Isn’t happiness possibly the greatest desire of every human being?  Tragically, the world tells us to find happiness in all the wrong places; in material things, in elevating oneself to prominence (pride), and most sadly in doing life our own way satisfying our own desires first regardless of its implication to God and others. Jesus himself tells us that true lasting happiness is only found by hearts devoted to Him and filled with Beatitude character. It shouldn’t surprise us then that Beatitude character is the exact opposite of how the world says we are to find happiness. In the Beatitudes, Jesus says we will find happiness in being totally (and He means totally) dependent on God; think of this as being enslaved to God. Jesus says we will find happiness in humility and meekness, when we hunger and thirst for righteousness, oh, yes, and when we are persecuted because of our righteousness. You will never hear anything like this from the secular world, but we who are students of God’s Word know that true joy only comes from a loving relationship with the Lord (1 Peter 1:8) which is the foundation to Beatitude character.


While promising happiness alone would be blessing enough, each Beatitude includes a present day promise. These include promises of comfort, satisfaction, mercy, sonship, the ability to see God, and the greatest of all, the promise to spend eternity with Him in the kingdom of heaven. 


Step out onto the Water

How is it that for all these years I have been glossing over Jesus’ call for a Beatitude heart and all that He promises to those who embody it. I am drawn to share how each of the nine Beatitudes revealed a new understanding of God’s expectation for the sanctified heart, but for brevity I will mention just one. Until recently, I have never fully grasped the meaning behind the very first Beatitude: “Blessed are the poor in spirit, for theirs (alone) is the kingdom of heaven” (Matthew 5:3).  Although having heard multiple times that being poor in spirit refers to our desperate need for God’s grace, it wasn’t until many weeks following our study of this Beatitude that God blessed me with a visual that helped me really understand and put in perspective my total dependence on God. I would not do justice to this beatitude if we didn’t first explore the accurate meaning behind the Greek word for “poor.” There are something like seven Greek words that can be used to describe poverty but the one Jesus (before creation) carefully chose to use is ptóchos. This word describes the severest condition of poverty, one in which a person has no ability to care for themselves. This is a person that cannot even scavenge for food and water to sustain themselves, a person that is totally dependent on others for the most basic need of life. Now with that visual in mind, God blessed me with another perspective on our total dependence on God. It is the visual of Peter stepping out of the boat that he and the other disciples were in on that stormy night. Peter knew well he had no ability to walk on water, but at that moment he well understood his total dependence on Jesus. The same is true of salvation, it is all God’s doing, we have nothing to contribute. In fact our pre-salvation works are called filthy rags. While salvation is always preceded by a step into faith, God is continually calling us to step out of the boat, an act of total dependence upon Him. Only then are our works called good.  I want to thank the men in the Mighty Oaks group for the hearty discussion which flamed the fire of God’s calling for Beatitude character in my heart. 

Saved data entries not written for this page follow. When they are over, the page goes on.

-- ==== Sys2Proof/Laws/State.lean ====
section
/-! SUPPORT. The laws of the state's updates: each leaves every other field alone, and a table read after a write gives what was written. -/

namespace Sys2Proof.Machine

@[simp] theorem State.setStand_power (s : State) (k : Nat) (x : Stand) : (s.setStand k x).power = s.power := rfl
@[simp] theorem State.setStand_firmware (s : State) (k : Nat) (x : Stand) : (s.setStand k x).firmware = s.firmware := rfl
@[simp] theorem State.setStand_measured (s : State) (k : Nat) (x : Stand) : (s.setStand k x).measured = s.measured := rfl
@[simp] theorem State.setStand_devid (s : State) (k : Nat) (x : Stand) : (s.setStand k x).devid = s.devid := rfl
@[simp] theorem State.setStand_mem (s : State) (k : Nat) (x : Stand) : (s.setStand k x).mem = s.mem := rfl
@[simp] theorem State.setStand_poison (s : State) (k : Nat) (x : Stand) : (s.setStand k x).poison = s.poison := rfl
@[simp] theorem State.setStand_full (s : State) (k : Nat) (x : Stand) : (s.setStand k x).full = s.full := rfl
@[simp] theorem State.setStand_live (s : State) (k : Nat) (x : Stand) : (s.setStand k x).live = s.live := rfl
@[simp] theorem State.setStand_badFrames (s : State) (k : Nat) (x : Stand) : (s.setStand k x).badFrames = s.badFrames := rfl
@[simp] theorem State.setStand_ctxs (s : State) (k : Nat) (x : Stand) : (s.setStand k x).ctxs = s.ctxs := rfl
@[simp] theorem State.setStand_ifs (s : State) (k : Nat) (x : Stand) : (s.setStand k x).ifs = s.ifs := rfl
@[simp] theorem State.setStand_dies (s : State) (k : Nat) (x : Stand) : (s.setStand k x).dies = s.dies := rfl
@[simp] theorem State.setStand_copses (s : State) (k : Nat) (x : Stand) : (s.setStand k x).copses = s.copses := rfl
@[simp] theorem State.setStand_cores (s : State) (k : Nat) (x : Stand) : (s.setStand k x).cores = s.cores := rfl
@[simp] theorem State.setStand_homes (s : State) (k : Nat) (x : Stand) : (s.setStand k x).homes = s.homes := rfl
@[simp] theorem State.setStand_launches (s : State) (k : Nat) (x : Stand) : (s.setStand k x).launches = s.launches := rfl
@[simp] theorem State.setStand_groves (s : State) (k : Nat) (x : Stand) : (s.setStand k x).groves = s.groves := rfl
@[simp] theorem State.setStand_gens (s : State) (k : Nat) (x : Stand) : (s.setStand k x).gens = s.gens := rfl
@[simp] theorem State.setStand_groups (s : State) (k : Nat) (x : Stand) : (s.setStand k x).groups = s.groups := rfl
@[simp] theorem State.setStand_queues (s : State) (k : Nat) (x : Stand) : (s.setStand k x).queues = s.queues := rfl
@[simp] theorem State.setStand_chains (s : State) (k : Nat) (x : Stand) : (s.setStand k x).chains = s.chains := rfl
@[simp] theorem State.setStand_endpoints (s : State) (k : Nat) (x : Stand) : (s.setStand k x).endpoints = s.endpoints := rfl
@[simp] theorem State.setStand_qdrop (s : State) (k : Nat) (x : Stand) : (s.setStand k x).qdrop = s.qdrop := rfl
@[simp] theorem State.setStand_outs (s : State) (k : Nat) (x : Stand) : (s.setStand k x).outs = s.outs := rfl
@[simp] theorem State.setStand_ahead (s : State) (k : Nat) (x : Stand) : (s.setStand k x).ahead = s.ahead := rfl
@[simp] theorem State.setStand_pubs (s : State) (k : Nat) (x : Stand) : (s.setStand k x).pubs = s.pubs := rfl
@[simp] theorem State.setStand_enqs (s : State) (k : Nat) (x : Stand) : (s.setStand k x).enqs = s.enqs := rfl
@[simp] theorem State.setStand_fab (s : State) (k : Nat) (x : Stand) : (s.setStand k x).fab = s.fab := rfl
@[simp] theorem State.setStand_sent (s : State) (k : Nat) (x : Stand) : (s.setStand k x).sent = s.sent := rfl
@[simp] theorem State.setStand_cur (s : State) (k : Nat) (x : Stand) : (s.setStand k x).cur = s.cur := rfl
@[simp] theorem State.setStand_turn (s : State) (k : Nat) (x : Stand) : (s.setStand k x).turn = s.turn := rfl
@[simp] theorem State.setStand_nextId (s : State) (k : Nat) (x : Stand) : (s.setStand k x).nextId = s.nextId := rfl
@[simp] theorem State.setStand_agenda (s : State) (k : Nat) (x : Stand) : (s.setStand k x).agenda = s.agenda := rfl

  1. Consider reading the Beatitudes (Matthew 5:3-12) every day for a week. Then move through the Beatitudes one per week, praying that your heart will be filled with its character and your life will reflect its Christ-likeness.
  2. Meditate on this truth: We are not meant to control our Christianity; our Christianity is rather meant to control us.
  3. I encourage you to further study the Beatitudes by reading the book our Oaks Men’s Group just finished, called “The Only Way to Happiness,” by John MacArthur. There are quite a few copies around church, please ask, and we can get you one.